_Task_
Whenever a line in the entries includes the word "seen", copy that line out.

(Data extracted from a collection)
○ ○ ○ ○

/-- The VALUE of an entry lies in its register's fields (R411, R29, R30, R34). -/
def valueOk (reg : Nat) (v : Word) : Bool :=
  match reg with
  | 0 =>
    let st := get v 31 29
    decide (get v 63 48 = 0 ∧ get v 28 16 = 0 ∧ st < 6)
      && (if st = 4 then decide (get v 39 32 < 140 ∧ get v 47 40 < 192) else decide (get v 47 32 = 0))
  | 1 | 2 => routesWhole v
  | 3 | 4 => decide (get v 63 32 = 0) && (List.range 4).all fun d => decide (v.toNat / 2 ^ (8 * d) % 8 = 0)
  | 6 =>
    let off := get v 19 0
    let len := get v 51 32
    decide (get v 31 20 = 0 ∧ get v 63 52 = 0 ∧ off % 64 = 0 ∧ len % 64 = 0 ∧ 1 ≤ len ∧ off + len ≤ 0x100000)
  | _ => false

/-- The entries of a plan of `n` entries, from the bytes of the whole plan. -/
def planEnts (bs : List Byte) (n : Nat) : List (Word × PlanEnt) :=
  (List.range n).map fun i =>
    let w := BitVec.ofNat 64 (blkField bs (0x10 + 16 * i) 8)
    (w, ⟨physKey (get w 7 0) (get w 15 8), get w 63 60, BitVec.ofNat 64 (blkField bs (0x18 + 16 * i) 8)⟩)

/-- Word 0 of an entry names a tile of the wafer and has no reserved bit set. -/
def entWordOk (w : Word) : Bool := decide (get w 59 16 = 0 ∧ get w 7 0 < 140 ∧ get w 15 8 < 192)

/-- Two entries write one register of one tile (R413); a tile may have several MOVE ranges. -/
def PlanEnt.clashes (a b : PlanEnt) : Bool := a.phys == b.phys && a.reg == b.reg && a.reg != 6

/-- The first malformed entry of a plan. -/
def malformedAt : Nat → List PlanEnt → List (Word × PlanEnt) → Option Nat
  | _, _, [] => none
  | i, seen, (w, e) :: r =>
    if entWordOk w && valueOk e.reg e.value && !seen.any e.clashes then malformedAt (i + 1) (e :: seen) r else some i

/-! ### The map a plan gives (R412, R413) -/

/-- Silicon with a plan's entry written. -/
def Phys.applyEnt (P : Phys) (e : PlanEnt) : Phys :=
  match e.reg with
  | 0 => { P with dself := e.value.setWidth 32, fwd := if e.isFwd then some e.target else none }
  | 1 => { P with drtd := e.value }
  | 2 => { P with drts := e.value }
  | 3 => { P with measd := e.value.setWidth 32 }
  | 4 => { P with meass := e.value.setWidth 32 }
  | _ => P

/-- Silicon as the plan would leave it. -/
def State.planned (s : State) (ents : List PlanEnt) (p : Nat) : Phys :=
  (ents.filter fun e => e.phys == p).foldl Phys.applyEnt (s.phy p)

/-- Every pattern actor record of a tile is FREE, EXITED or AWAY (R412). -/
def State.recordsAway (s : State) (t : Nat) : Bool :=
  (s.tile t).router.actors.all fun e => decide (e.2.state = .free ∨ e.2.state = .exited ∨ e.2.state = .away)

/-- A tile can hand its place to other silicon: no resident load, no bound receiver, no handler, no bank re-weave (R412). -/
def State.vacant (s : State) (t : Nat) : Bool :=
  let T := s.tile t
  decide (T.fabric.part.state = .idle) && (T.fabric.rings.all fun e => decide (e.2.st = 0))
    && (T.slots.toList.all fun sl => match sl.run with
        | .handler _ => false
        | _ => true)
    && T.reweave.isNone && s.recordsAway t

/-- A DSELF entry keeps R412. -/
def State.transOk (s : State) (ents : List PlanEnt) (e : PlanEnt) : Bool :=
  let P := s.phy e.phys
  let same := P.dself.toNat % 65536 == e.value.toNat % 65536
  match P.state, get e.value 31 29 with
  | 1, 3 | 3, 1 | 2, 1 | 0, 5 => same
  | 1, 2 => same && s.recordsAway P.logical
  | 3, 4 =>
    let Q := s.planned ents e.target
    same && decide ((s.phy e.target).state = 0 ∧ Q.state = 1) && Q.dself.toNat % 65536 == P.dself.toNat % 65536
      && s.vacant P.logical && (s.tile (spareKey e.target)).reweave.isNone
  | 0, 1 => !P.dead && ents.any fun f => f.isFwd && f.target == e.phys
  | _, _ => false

○ ○ ○ ○

_Exercise output_
  | i, seen, (w, e) :: r =>
    if entWordOk w && valueOk e.reg e.value && !seen.any e.clashes then malformedAt (i + 1) (e :: seen) r else some i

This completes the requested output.